List NVMe Controllers Including Configurations and State
To list NVMe controllers along with their configurations and state, use the following command:
snap_rpc.py nvme_controller_list
For detailed information, refer to nvme_controller_list.
List NVMe Namespaces
To list NVMe namespaces, use the following command:
snap_rpc.py nvme_namespace_list
For detailed information, refer to nvme_namespace_list.
List SPDK BDevs
To list SPDK BDevs, use the following command:
spdk_rpc.py bdev_get_bdevs
For detailed information, refer to SPDK JSON-RPC Documentation.
RPC Log History
RPC log history (enabled by default) records all the RPC requests (from snap_rpc.py
and spdk_rpc.py
) sent to the SNAP application and the RPC response for each RPC requests in a dedicated log file, /var/log/snap-log/rpc-log
. This file is visible outside the container (i.e., the log file's path on the DPU is /var/log/snap-log/rpc-log
as well).
The SNAP_RPC_LOG_ENABLE
env can be used to enable (1
) or disable (0
) this feature.
RPC log history is supported with SPDK version spdk23.01.2-12 and above.
When RPC log history is enabled, the SNAP application writes (in append mode) RPC request and response message to /var/log/snap-log/rpc-log
constantly. Pay attention to the size of this file. If it gets too large, delete the file on the DPU before launching the SNAP pod.
SNAP IO Level Statistics
Debug counters provide I/O statistics for each controller, offering insights into the distribution of I/O across different queues and the total I/O received by the controller.
For Virtio-Blk I/O statistics, use:
snap_rpc.py virtio_blk_controller_dbg_io_stats_get
(Refer to virtio_blk_controller_dbg_io_stats_get)For NVMe I/O statistics, use:
snap_rpc.py nvme_controller_dbg_io_stats_get
(Refer to nvme_controller_dbg_io_stats_get)
For details on known bugs and limitations, please refer to the SNAP Known Issues.
SPDK and SNAP Compatibility Issues
Each SNAP container release is bundled with the latest available NVIDIA SPDK. If you need to replace the SPDK version with a custom one, follow the instructions provided here:
For the SNAP container: Building SNAP Container with Custom SPDK
For the SNAP source package: Replacing the BFB SPDK in SNAP Deployment
If a build failure occurs due to compatibility issues between SNAP and SPDK, the /service/compat/spdk
folder contains the necessary infrastructure to address these compatibility issues.

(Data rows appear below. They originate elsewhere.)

theorem exec_huff_eq_finish (hlegal : channelsLegal s false ch = true) : exec (.huff ch) s = finish (huffBody s ch) := by
  rw [exec_eq_finish, commandBody, if_pos hlegal]

section

variable {h : HuffRun} (hlegal : channelsLegal s false ch = true) (hcheck : huffCheck s ch = none)

include hlegal hcheck

/-- Loops that end and latch nothing end HUFF well. -/
theorem exec_huff_of_loops (hl : HuffLoops s ch h) (hoob : h.rd.oob = false) :
    exec (.huff ch) s = .next (huffWrite s ch (h.rollBack (s.chan ch).regionEnd)).endDone := by
  have hlatch : (h.rollBack (s.chan ch).regionEnd).rd.oob = false := hoob
  simp only [exec_huff_eq_finish hlegal, huffBody, hcheck, huffDecode_of_loops hl, hlatch]
  rfl

/-- An invalid code ends HUFF with the run as it stood there. -/
theorem exec_huff_of_breaks (hb : HuffBreaks s ch h) :
    exec (.huff ch) s =
      .next ((huffBroken s ch h).endError
        { kind := .invalidHuffmanCode, info := errInfo (BitVec.ofNat 10 h.pos) ch.isOne h.rd.bitpos }) := by
  simp only [exec_huff_eq_finish hlegal, huffBody, hcheck, huffDecode_of_breaks hb, finish_err]

end

theorem huffWrite_chan (s : State) (ch : Ch) (h : HuffRun) :
    (huffWrite s ch h).chan ch = { s.chan ch with isi := h.lines, count1 := BitVec.ofNat 10 h.pos } := by
  cases ch <;> rfl

theorem huffBroken_chan (s : State) (ch : Ch) (h : HuffRun) :
    (huffBroken s ch h).chan ch =
      { s.chan ch with isi := h.brokenLines s.draws, count1 := Config.freeCount1 s.draws } := by
  cases ch <;> rfl

theorem getElem_lines (h : HuffRun) (i : Fin 576) : h.lines[i] = if i.val < h.pos then h.isi[i] else 0 :=
  Vector.getElem_ofFn i.isLt

theorem getElem_brokenLines (h : HuffRun) (draw : Nat) {i : Fin 576} (hi : i.val < h.pos) :
    (h.brokenLines draw)[i] = h.isi[i] :=
  (Vector.getElem_ofFn i.isLt).trans (if_pos hi)

/-! ### What HUFF leaves alone -/

/-- The state with what HUFF on `ch` can write taken from `t`. -/
def State.withHuff (s t : State) (ch : Ch) : State :=
  { s.setChan ch { s.chan ch with isi := (t.chan ch).isi, count1 := (t.chan ch).count1 } with
    bitpos := t.bitpos, status := t.status, errinfo := t.errinfo, draws := t.draws }

/-- The bytes in which HUFF on `ch` can show. -/
def huffShows (ch : Ch) (a : Nat) : Prop := statusBytes a ∨ errinfoBytes a ∨ huffBytes ch a

theorem readReg_withHuff {a : Nat} (h : ¬ huffShows ch a) : (s.withHuff t ch).readReg a = s.readReg a := by
  simp only [huffShows, huffBytes, statusBytes, errinfoBytes] at h
  unfold State.readReg
  cases ch with
  | c0 =>
    simp only [gcd3Bytes] at h
    split
    case h_2 | h_4 | h_5 | h_11 => omega
    all_goals rfl
  | c1 =>
    simp only [gcd3Bytes] at h
    split
    case h_2 | h_4 | h_5 | h_15 => omega
    all_goals rfl

theorem lt_of_regionOf_regs {a : Nat} (h : regionOf a = .regs) : a < 0x100 :=
  Nat.lt_of_not_le fun hle => regionOf_ne_regs hle h

/-- The bytes of a register show together. -/
theorem not_huffShows_aligned {a : Nat} (ha : a < 0x100) (h : ¬ huffShows ch a) : ¬ huffShows ch (a - a % 4) := by
  cases ch <;> simp only [huffShows, huffBytes, statusBytes, errinfoBytes, gcd3Bytes, isiBytes] at h ⊢ <;> omega

theorem isiChannel_ne_of_not_huffShows {a : Nat} (hr : regionOf a = .isi) (h : ¬ huffShows ch a) : isiChannel a ≠ ch := by
  obtain ⟨lo, hi⟩ := bounds_of_regionOf_isi hr
  simp only [huffShows, huffBytes] at h
  cases ch with
  | c0 =>
    simp only [isiBytes] at h
    rw [isiChannel, if_neg (by omega)]
    exact nofun
  | c1 =>
    simp only [isiBytes] at h
    rw [isiChannel, if_pos (by omega)]
    exact nofun

theorem withHuff_sameBytes (s t : State) (ch : Ch) : SameBytes s (s.withHuff t ch) (huffShows ch) := by
  intro a h
  refine hostByte_congr (fun hr => ?_) (fun _ => ?_) (fun _ => ?_) (fun _ => ?_) (fun hr => ?_)
  · exact readReg_withHuff (not_huffShows_aligned (lt_of_regionOf_regs hr) h)
  · cases ch <;> cases sfChannel a <;> rfl
  · exact mdByte_congr (s.setChan_mem ch _) (s.setChan_mdDraw ch _) _
  · exact s.setChan_pcm ch _
  · exact congrArg Channel.isi (s.chan_setChan_of_ne (isiChannel_ne_of_not_huffShows hr h) _)

theorem huffFrame_of_eq_withHuff (h : t = s.withHuff t ch) : HuffFrame s t ch :=
  ⟨h, h ▸ withHuff_sameBytes s t ch⟩

theorem huffWrite_endDone_frame (s : State) (ch : Ch) (h : HuffRun) : HuffFrame s (huffWrite s ch h).endDone ch :=
  huffFrame_of_eq_withHuff (by cases ch <;> rfl)

theorem huffBroken_endError_frame (s : State) (ch : Ch) (h : HuffRun) (e : CmdError) :
    HuffFrame s ((huffBroken s ch h).endError e) ch :=
  huffFrame_of_eq_withHuff (by cases ch <;> rfl)

end

/-! ### The statements -/

/-- Settles O39: the check of HUFF fails. -/
theorem huffTooManyBigValues : Obligations.HuffTooManyBigValues := by
  intro s ch hlegal hbig
  rw [exec_huff_eq_finish hlegal, huffBody, huffCheck_of_tooManyBigValues hbig]
  rfl

/-- Settles O38: the decode breaks at the invalid code, and HUFF ends with the run as it stood there. -/
theorem huffInvalidCode : Obligations.HuffInvalidCode := by
  intro s ch h hlegal hbig ht hsplit hb
  refine ⟨_, exec_huff_of_breaks hlegal (huffCheck_passes hbig ht hsplit) hb, fun i hi => ?_, rfl, rfl,
    huffBroken_endError_frame s ch h _⟩
  rw [State.endError_chan, huffBroken_chan]
  exact getElem_brokenLines h s.draws hi

/-- Settles O35: the loops end or break; where they end without a latch, HUFF writes their lines up to the roll-back. -/
theorem huffResult : Obligations.HuffResult := by
  refine ⟨huffLoops_or_huffBreaks, fun s ch h hlegal hbig ht hsplit hl hoob => ?_⟩
  obtain ⟨hle, heven⟩ := rollBack_pos_of_loops hl hbig (s.chan ch).regionEnd
  refine ⟨_, _, exec_huff_of_loops hlegal (huffCheck_passes hbig ht hsplit) hl hoob, rfl, hle, heven, ?_, fun i => ?_,
    BitVec.toNat_ofNat .., ?_, s.setChan_errinfo ch _, s.setChan_draws ch _, huffWrite_endDone_frame s ch _⟩
  · rw [State.endDone_chan, huffWrite_chan]
    exact (BitVec.toNat_ofNat ..).trans (Nat.mod_eq_of_lt (by omega))
  · rw [State.endDone_chan, huffWrite_chan]
    exact getElem_lines _ i
  · simp [huffWrite, HuffRun.rollBack, Reader.setTo, hoob, doneStatus]

/-! ### The empty region (40_huffman.md R104, R114) -/

/-- The run after `k` pairs of table 0 from line 0: zeros, and no bit read (40_huffman.md R104). -/
def zeroPairs (h : HuffRun) (k : Nat) : HuffRun :=
  { h with isi := Vector.ofFn fun i => if i.val < 2 * k then 0 else h.isi[i], pos := 2 * k }
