/-- A thread: its PC, window base, registers and saved state (R153, R169, R171, R372) (DESIGN CHOICE, log entry 3). -/
structure Thread where
  /-- The clause header its next clause starts at (R199). -/
  pc : Dword := 0
  /-- WBASE (R171). -/
  wbase : Nat := 0
  st : TState := .exited
  /-- When it was filed, for the age of its group (R162). -/
  filedAt : Nat := 0
  /-- x[0] to x[REGS − 1] (R169). -/
  x : Tab Word := []
  /-- After eviction the registers not restored hold free values from this count of the counter (R363). -/
  xFree : Option Nat := none
  /-- w0 to w3 (R166). -/
  w : Tab Word := []
  /-- m0 to m7 (R242). -/
  m : BitVec 8 := 0
  /-- Taint of x registers (keys 0–255) and w registers (256–259) (R145). -/
  taint : Tab Bool := []
  /-- The scope of its latest `ld.cons` (R145). -/
  consScope : BitVec 3 := 0
  /-- The record of a WAITING thread (R367). -/
  await : Option Await := none
  /-- EPC (R372). -/
  epc : Dword := 0
  /-- EWB (R372). -/
  ewb : Dword := 0
  /-- EADDR (R372). -/
  eaddr : Dword := 0
  /-- EW0 to EW3 (R372). -/
  ew : Tab Word := []
  /-- The count of compared stores in protected mode (R390). -/
  stores : Nat := 0
  /-- A cause this thread carries since a galley reply (R99). -/
  report : Option (BitVec 8) := none
  /-- The thread was WAITING when it was evicted (R168). -/
  wasWaiting : Bool := false
  deriving DecidableEq, Repr, Inhabited

/-- A cause a gang has stopped with: its code, the lowest home lane that raised it, the code of `trap` or `brk`,
whether the stop is inside a clause, and the address of each lane's stopped access (R369, R372). -/
structure Stop where
  cause : BitVec 8
  lane : Nat := 0
  code : BitVec 16 := 0
  ofsv : Bool := false
  addrs : List (Nat × Dword) := []
  /-- Where the stopped gang resumes (RPC). -/
  pc : Dword := 0
  deriving DecidableEq, Repr, Inhabited

/-- One instruction of a clause: the address of its (sort or instruction) word and its words after expansion. -/
structure Slot where
  addr : Dword
  words : List Word
  deriving DecidableEq, Repr, Inhabited

/-- An issuing gang (R163, R204 to R210). -/
structure Gang where
  uid : Nat := 0
  /-- ACTIVE: bit k for home lane k. -/
  active : BitVec 64 := 0
  /-- The address of the clause header. -/
  hdr : Dword := 0
  /-- The address of the word after the clause. -/
  next : Dword := 0
  /-- The instructions of the clause still to issue; empty between clauses. -/
  buf : List Slot := []
  /-- The clause offset of the first of them (R210). -/
  off : Nat := 0
  wait : BitVec 12 := 0
  fa : BitVec 4 := 0xF
  fb : BitVec 4 := 0xF
  /-- The gang yields after its clause (R209, R234). -/
  yh : Bool := false
  /-- When it last became a candidate (R368); while it waits at its header for the flags of WAIT it is none. -/
  since : Nat := 0
  blocked : Bool := false
  /-- How far a multi-part instruction has come (a release's write-backs, an atomic's RELREC). -/
  stage : Nat := 0
  /-- Requests the instruction still waits for. -/
  pend : List Nat := []
  /-- Lanes whose part of a store is done, one L1 tag at a time (R66). -/
  done : BitVec 64 := 0
  /-- The clause runs (its header was taken) rather than waits to start. -/
  running : Bool := false
  /-- Watchpoints are not checked on the next execution (R376). -/
  noWatch : Bool := false
  /-- Its clause holds a matrix or stereo instruction: no other gang of the gang id is drawn (R288). -/
  mx : Bool := false
  stop : Option Stop := none
  deriving DecidableEq, Repr, Inhabited

/-- The state shared by every gang of a gang id (R166, R208, R372), its threads, and its issuing gangs. -/
structure Gid where
  /-- Placement number of its team. -/
  team : Nat := 0
  teamId : Nat := 0
  launch : Nat := 0
  gid : Nat := 0
  core : Nat := 0
  kslot : Nat := 0
  /-- W, T and REGS (R153, R169). -/
  width : Nat := 16
  threads : Nat := 16
  regs : Nat := 32
  /-- Protected mode: lanes pair up (R388). -/
  prot : Bool := false
  lanes : List Thread := []
  /-- y0 to y15. -/
  y : Tab Word := []
  ytaint : Tab Bool := []
  /-- f0 to f11. -/
  flags : Tab Nat := []
  /-- GSTICKY (R196). -/
  sticky : Dword := 0
  /-- RNGSTATE (R186). -/
  rng : Dword := 0
  /-- GCAUSE (R369). -/
  gcause : Dword := 0
  /-- RPC, EACT and KS0 to KS3 (R372). -/
  rpc : Dword := 0
  eact : Dword := 0
  ks : Tab Dword := []
  /-- The gang that issues now. -/
  gang : Gang := {}
  /-- Its other issuing gangs. -/
  others : List Gang := []
  /-- Gangs held, stopped, with a cause of their own (R373). -/
  held : List Gang := []
  /-- Reports that wait for the gang id's next instruction (R247, R371). -/
  reports : List Stop := []
  /-- No group is drawn: a gang waits to enter its handler, or the gang id is a victim (R373, R380). -/
  frozen : Bool := false
  /-- The dispatcher asked for eviction (R363). -/
  preempt : Bool := false
  evicted : Bool := false
  /-- Since when each of its groups, by PC, is a candidate (R368). -/
  elig : List (Dword × Nat) := []
  /-- Outcome of the most recently completed command, and engine cycles of completed commands (R330). -/
  xdone : Nat := 0
  ecyc : Nat := 0
  deriving DecidableEq, Repr, Inhabited

/-! ### Teams and launches (13, 14) -/

/-- A lease record's state (R53). -/
inductive LeaseState where
  | pending | granted | renewing | revoking | ended
  deriving DecidableEq, Repr, Inhabited

/-- A lease record, as the MMP copies it (Table 7 of R53). -/
structure LeaseRec where
  vbase : Nat
  len : Nat
  /-- [0] R, [1] W, [2] X, [3] A. -/
  rights : BitVec 4
  st : LeaseState := .pending
  expiry : Nat := 0
  deriving DecidableEq, Repr, Inhabited

/-- The forme header and placement order (Table 5 of R354). -/
structure Forme where
  width : Nat := 64
  regs : Nat := 32
  threads : Nat := 64
  galley : Nat := 1
  matrix : Bool := false
  att : Bool := false
  scratch : Nat := 0
  spsteps : Nat := 0
  cohsz : Nat := 0
  order : List Nat := []
  code : Dword := 0
  tcimg : Dword := 0
  va : Dword := 0
  deriving DecidableEq, Repr, Inhabited

/-- How far an accepted entry has come (R355 to R357). -/
inductive LaunchPhase where
  | deps | leases | verify | ready | ending | complete
  deriving DecidableEq, Repr, Inhabited

/-- A divergence of primary and shadow (R389, R390): the store index and thread index, whether it was at a compared store, addresses
and data of primary and shadow, the pair, and whether the rerun has met the store and agreed. -/
structure Divergence where
  index : Nat
  thread : Nat
  store : Bool := true
  va0 : Dword := 0
  va1 : Dword := 0
  data0 : Dword := 0
  data1 : Dword := 0
  pair : Nat
  met : Bool := false
  deriving DecidableEq, Repr, Inhabited

/-- A team to place again: its id and its next run (R387), and for a protected team that diverged what its first run
recorded (R390). -/
structure Again where
  id : Nat := 0
  run : Nat := 0
  avoid : List Nat := []
  diverged : Option Divergence := none
  deriving DecidableEq, Repr, Inhabited
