-- ==== Sys2Proof/Machine/Fabric.lean ====
section
/-!
DEFINITION. The fabric (01): flits and their check sums, admission, link retry, routes, fallback and the registers that
hold them.
-/

namespace Sys2Proof.Machine

/-! ### Flits (R22, R23, R107) -/

/-- One step of the CRC over a bit, most significant bit first (R22; log entry 6). -/
def crcBit (c : BitVec 32) (b : Bool) : BitVec 32 :=
  if c.getLsbD 31 != b then (c <<< 1) ^^^ 0x04C11DB7#32 else c <<< 1

/-- The CRC of a byte, high bit first. -/
def crcByte (c : BitVec 32) (x : Byte) : BitVec 32 :=
  (List.range 8).foldl (fun c i => crcBit c (x.getLsbD (7 - i))) c

/-- CRC-32 over the body and trailer bits [63:32] (R22). -/
def flitCrc (f : Flit) : BitVec 32 :=
  let top : BitVec 32 := f.src ++ f.dst ++ f.kind ++ 0#2 ++ f.seq
  let bytes := (List.range 32).map (fun k => f.body.extractLsb' (8 * k) 8)
    ++ (List.range 4).map (fun k => top.extractLsb' (8 * k) 8)
  bytes.foldl crcByte 0xFFFFFFFF#32

/-- The header flit body of a message (Table 3 of R107). -/
def headerBody (m : Msg) : BitVec 256 :=
  let lo : BitVec 64 := 0#4 ++ m.tag ++ m.tenant ++ m.master ++ m.aux ++ m.scope ++ BitVec.ofBool m.poison
    ++ BitVec.ofBool m.acq ++ m.ndata ++ m.cls
  let hi : BitVec 64 := 0#14 ++ m.pair ++ m.line
  m.mask ++ hi ++ lo

/-- The message a header flit begins (Table 3 of R107). -/
def ofHeader (b : BitVec 256) : Msg where
  cls := b.extractLsb' 0 8
  ndata := b.extractLsb' 8 3
  acq := b.getLsbD 11
  poison := b.getLsbD 12
  scope := b.extractLsb' 13 3
  aux := b.extractLsb' 16 4
  master := b.extractLsb' 20 12
  tenant := b.extractLsb' 32 12
  tag := b.extractLsb' 44 16
  line := b.extractLsb' 64 41
  pair := b.extractLsb' 105 9
  mask := b.extractLsb' 128 128

/-- A flit with its CRC. -/
def mkFlit (i j : Nat) (kind : BitVec 2) (seq : BitVec 16) (body : BitVec 256) (lane : Nat) : Flit :=
  let f : Flit := ⟨body, BitVec.ofNat 6 i, BitVec.ofNat 6 j, kind, seq, 0, lane⟩
  { f with crc := flitCrc f }

/-- The bodies of a message's flits: header, then data (R23). -/
def msgBodies (m : Msg) : List (BitVec 2 × BitVec 256) :=
  (0#2, headerBody m) :: (List.range m.ndata.toNat).map (fun k => (1#2, m.data.extractLsb' (256 * k) 256))

/-- The message of a header flit and its data flits (R23). -/
def msgOfFlits : List Flit → Msg
  | [] => { cls := 0 }
  | h :: ds => { ofHeader h.body with data := ds.foldr (fun f (d : Line) => (d <<< 256) ||| f.body.zeroExtend 1024) 0 }

/-- Table 4 of R108. -/
def knownClass (c : BitVec 8) : Bool :=
  let n := c.toNat
  (1 ≤ n && n ≤ 0x0D) || (0x20 ≤ n && n ≤ 0x24) || (0x40 ≤ n && n ≤ 0x48) || (0x60 ≤ n && n ≤ 0x63)

/-- Classes that open a transaction at their target and are counted for admission (R36, R108, R128). -/
def countedClass (c : BitVec 8) : Bool := c.toNat < 0x40 || c.toNat == 0x60 || c.toNat == 0x61

/-- Classes whose arrival ends a transaction the receiver opened (R36). -/
def answerClass (c : BitVec 8) : Bool := (0x40 ≤ c.toNat && c.toNat < 0x60) || c.toNat == 0x62 || c.toNat == 0x63

/-! ### Routes (R28 to R31) -/

/-- Offset of ROUTE_i_j, CRCERR_i_j, REQCAP_i_j and FBTAB_i_j in X1's window. -/
def routeOff (i j : Nat) : Nat := 0x10000 + (64 * i + j) * 8
def crcOff (i j : Nat) : Nat := 0x30000 + (64 * i + j) * 8
def capOff (i j : Nat) : Nat := 0x38000 + (64 * i + j) * 8
def fbOff (i j : Nat) : Nat := 0x48000 + (64 * i + j) * 8

/-- An ordered pair of two different ports of the package (R20). -/
def isPair (i j : Nat) : Bool := decide (i < 36) && decide (j < 36) && i != j

def State.route (s : State) (i j : Nat) : Dword := s.reg x1 (routeOff i j)
def routeMode (r : Dword) : Nat := field r 1 0
def routeCsel (r : Dword) : Nat := field r 2 2
def routeRelay (r : Dword) : Nat := field r 13 8
def routeHold (r : Dword) : Bool := r.getLsbD 16

/-- An ordered pair of ports. -/
def State.pairState (s : State) (i j : Nat) : FPair := Tab.get {} s.fab (64 * i + j)
def State.updFab (s : State) (i j : Nat) (f : FPair → FPair) : State := { s with fab := Tab.upd {} s.fab (64 * i + j) f }

/-- The share of i at j in force (R37). -/
def State.share (s : State) (i j : Nat) : Nat := Tab.get (if s.tables then defaultShare i j else 0) s.reqcap (64 * i + j)

/-- The pair whose lanes carry the flits of i→j from their source: in mode 2 its first leg (R21, R30). -/
def State.firstLeg (s : State) (i j : Nat) : Nat × Nat :=
  if routeMode (s.route i j) = 2 then (i, routeRelay (s.route i j)) else (i, j)

/-- The lanes of a pair in mode 0 or 1, 0–7 α and 8–15 β (R21, R28), those given up apart (R27); a pair in mode 2 uses none of
its own (R30). -/
def State.ownLanes (s : State) (i j : Nat) : List Nat :=
  let r := s.route i j
  let all := match routeMode r with
    | 0 => List.range 16
    | 1 => if routeCsel r = 0 then List.range 8 else (List.range 8).map (· + 8)
    | _ => []
  all.filter (fun l => !(s.pairState i j).dropped.contains l)

/-- The lanes that carry the flits of i→j from their source: those of its first leg. -/
def State.lanes (s : State) (i j : Nat) : List Nat := s.ownLanes (s.firstLeg i j).1 (s.firstLeg i j).2

/-- BUSY (R28, R35): a flit of the pair is in serialisation at i, or stands in a relay's forwarding buffer. -/
def State.busy (s : State) (i j : Nat) : Bool :=
  decide (s.ptime < (s.pairState i j).busyUntil)
  || s.fab.any (fun e => e.1 / 64 != i && e.2.through.any (fun x => x.2.src.toNat == i && x.2.dst.toNat == j))

/-- Pairs relayed through port `k` (R37). -/
def State.relayUse (s : State) (k : Nat) : Nat :=
  (List.range 36).foldl (fun a i => (List.range 36).foldl (fun a j =>
    if i ≠ j ∧ routeMode (s.route i j) = 2 ∧ routeRelay (s.route i j) = k then a + 1 else a) a) 0

/-- Whether some relayed pair uses the leg i→j (R29). -/
def State.isLeg (s : State) (i j : Nat) : Bool :=
  (List.range 36).any (fun d => d != i && d != j && routeMode (s.route i d) == 2 && routeRelay (s.route i d) == j)
  || (List.range 36).any (fun o => o != i && o != j && routeMode (s.route o j) == 2 && routeRelay (s.route o j) == i)

/-- Whether a write that changes MODE, CSEL or RELAY is accepted (R29); the lost bits tested are those that the same write
leaves (DESIGN CHOICE, log entry 94). -/
def State.routeAccepts (s : State) (i j : Nat) (v : Dword) : Bool :=
  let r := s.route i j
  let alost := v.getLsbD 32
  let blost := v.getLsbD 33
  let k := routeRelay v
  routeHold r && routeHold v && !s.busy i j && routeMode v != 3
    && (routeMode v != 0 || (!alost && !blost))
    && (routeMode v != 1 || (if routeCsel v = 0 then !alost else !blost))
    && (routeMode v != 2 ||
        (decide (k < 36) && k != i && k != j && decide (routeMode (s.route i k) < 2)
          && decide (routeMode (s.route k j) < 2) && decide (s.relayUse k < 16) && !s.isLeg i j))

/-- The fields a route change sets. -/
def routeFields (v : Dword) : Nat × Nat × Nat := (routeMode v, routeCsel v, routeRelay v)

/-- A flit of a pair's stream, new, replayed or control, waits for a lane of its first leg (R24, R30). -/
def State.offer (s : State) (i j : Nat) (f : Flit) : State :=
  if routeMode (s.route i j) = 2 then
    let k := routeRelay (s.route i j)
    (s.updFab i k (fun p => { p with through := p.through ++ [(s.ptime, f)] })).nowOnce (.flitInject i k)
  else (s.updFab i j (fun p => { p with own := p.own ++ [f] })).nowOnce (.flitInject i j)

/-- The flits of a stream that still wait for a lane at its source no longer do, control flits apart: a replay sends them again. -/
def State.withdraw (s : State) (i j : Nat) : State :=
  let stays (f : Flit) : Bool := f.kind == 2#2 || f.src.toNat != i || f.dst.toNat != j
  let s := s.updFab i j (fun p => { p with own := p.own.filter stays })
  if routeMode (s.route i j) = 2 then
    s.updFab i (routeRelay (s.route i j)) (fun p => { p with through := p.through.filter (fun x => stays x.2) })
  else s

/-- Every unacknowledged flit of a pair is sent again, oldest first, over the healthy lanes (R24, R27, R35). -/
def State.replayAll (s : State) (i j : Nat) : State :=
  let old := (s.pairState i j).replay
  let s := (s.withdraw i j).updFab i j (fun p =>
    { p with replay := p.replay.map (fun x => { x with at_ := s.ptime, replays := x.replays + 1 }) })
  let s := old.foldl (fun (s : State) x => s.offer i j x.f) s
  if old.any (fun x => x.replays + 1 == 16) then s.soonOnce (.replayLimitLost i j) else s

/-- The value of ROUTE_i_j after a write of `v` (R28, R29): lost bits, HOLD and REJ are written; MODE, CSEL and RELAY
only where the change is accepted, and EPOCH then counts it; a refusal sets REJ. -/
def State.routeWrite (s : State) (i j : Nat) (v : Dword) : State :=
  let r := s.route i j
  let base := setField (setField (setField r 33 33 (field v 33 33)) 32 32 (field v 32 32)) 16 16 (field v 16 16)
  let base := if v.getLsbD 18 then setField base 18 18 0 else base
  if routeFields v = routeFields r then s.setReg x1 (routeOff i j) base
  else if s.routeAccepts i j v then
    let n := setField (setField (setField base 1 0 (routeMode v)) 2 2 (routeCsel v)) 13 8 (routeRelay v)
    (s.setReg x1 (routeOff i j) (setField n 31 24 ((field r 31 24 + 1) % 256))).replayAll i j
  else s.setReg x1 (routeOff i j) (setField base 18 18 1)

/-- ROUTE_WRITE (R29). With HOLD cleared, waiting messages go on; a write that changes a lost bit starts the firmware's
action of R33. No port has a route to itself or to a port the package does not have (R20, R28). -/
def execRouteWrite (i j : Nat) (v : BitVec 64) (s : State) : Out :=
  .next (
    if isPair i j then
      let t := (s.routeWrite i j v).nowOnce (.flitInject i j)
      if field (t.route i j) 33 32 = field (s.route i j) 33 32 then t else t.soonOnce (.fallbackReroute i j)
    else s)

/-! ### Sending (R36) -/

/-- A message waits at its source for its target, in issue order (R36). -/
def State.send (s : State) (i j : Nat) (m : Msg) : State :=
  let m := { m with ndata := if m.cls.toNat = 0x04 ∨ m.cls.toNat = 0x07 ∨ m.cls.toNat = 0x08 ∨ m.cls.toNat = 0x0D
      ∨ m.cls.toNat = 0x40 then 4 else if m.cls.toNat = 0x0A ∨ m.cls.toNat = 0x44 then 1 else m.ndata }
  -- a unit of an I/O chiplet reaches another of its own without the fabric
  if i = j then s.post s.ptime (.deliver ⟨i, j, m⟩)
  else (s.updFab i j (fun p => { p with egress := p.egress ++ [m] })).nowOnce (.flitInject i j)

/-- How a message is counted for admission: not at all, with the requests and snoops (R36), with the PWBs (R122), or with
the VNEWs (R128). -/
inductive Count where
  | free | open_ | pwb | vnew
  deriving DecidableEq, Repr

/-- The count that a message sent is under. -/
def countOf (c : BitVec 8) : Count :=
  if c = 0x0D then .pwb else if c = 0x61 then .vnew else if countedClass c then .open_ else .free

/-- A count of a pair goes up or down. -/
def FPair.bump (p : FPair) (c : Count) (f : Nat → Nat) : FPair :=
  match c with
  | .free => p
  | .open_ => { p with open_ := f p.open_ }
  | .pwb => { p with pwbs := f p.pwbs }
  | .vnew => { p with vnews := f p.vnews }

/-- The bound on outstanding messages from i to j: 16 PWBs (R122), 64 VNEWs (R128), the share in force otherwise; responses
are never counted (DEDUCED, log entry 33). -/
def State.admits (s : State) (i j : Nat) (m : Msg) : Bool :=
  match countOf m.cls with
  | .free => true
  | .open_ => decide ((s.pairState i j).open_ < s.share i j)
  | .pwb => decide ((s.pairState i j).pwbs < 16)
  | .vnew => decide ((s.pairState i j).vnews < 64)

SNAP Service Fails to Load Due to a Incorrect Firmware Configuration
If the firmware is not configured for NVMe or Virtio-blk, an error log message appears when attempting to load SNAP.
To enable the storage emulation based on your desired configuration, follow the instructions provided in Firmware Configuration.
Fewer Queues Created than Configured
By default, SNAP attempts to create the maximum number of queues within the MSIX limitation (up to 63).
If a higher number of queues are requested during controller creation, they are still subject to the MSIX limitation.
For configuring the number of MSIX entries, refer to: DPU Firmware Configuration
To dynamically manage MSIX, refer to: SR-IOV Dynamic MSIX Management
IO Failures During High Throughput with NVMeTCP Using XLIO
The default XLIO TCP configuration required for NVMeTCP is included in the SNAP container or source package. However, when scaling up tests, IO failures may occur specifically when using NVMeTCP. It is recommended to consult the Monitoring, Debugging, and Troubleshooting section of the NVIDIA Accelerated IO (XLIO) Documentation for guidance.
Deploying Container on Setups Without Internet
To deploy a container in environments without internet access, refer to Deploying Container on Setups Without Internet Connectivity.
Managing SNAP Service Memory Consumption
DPU memory is shared among all DPU services, and scaling the SNAP configuration may lead to memory shortages.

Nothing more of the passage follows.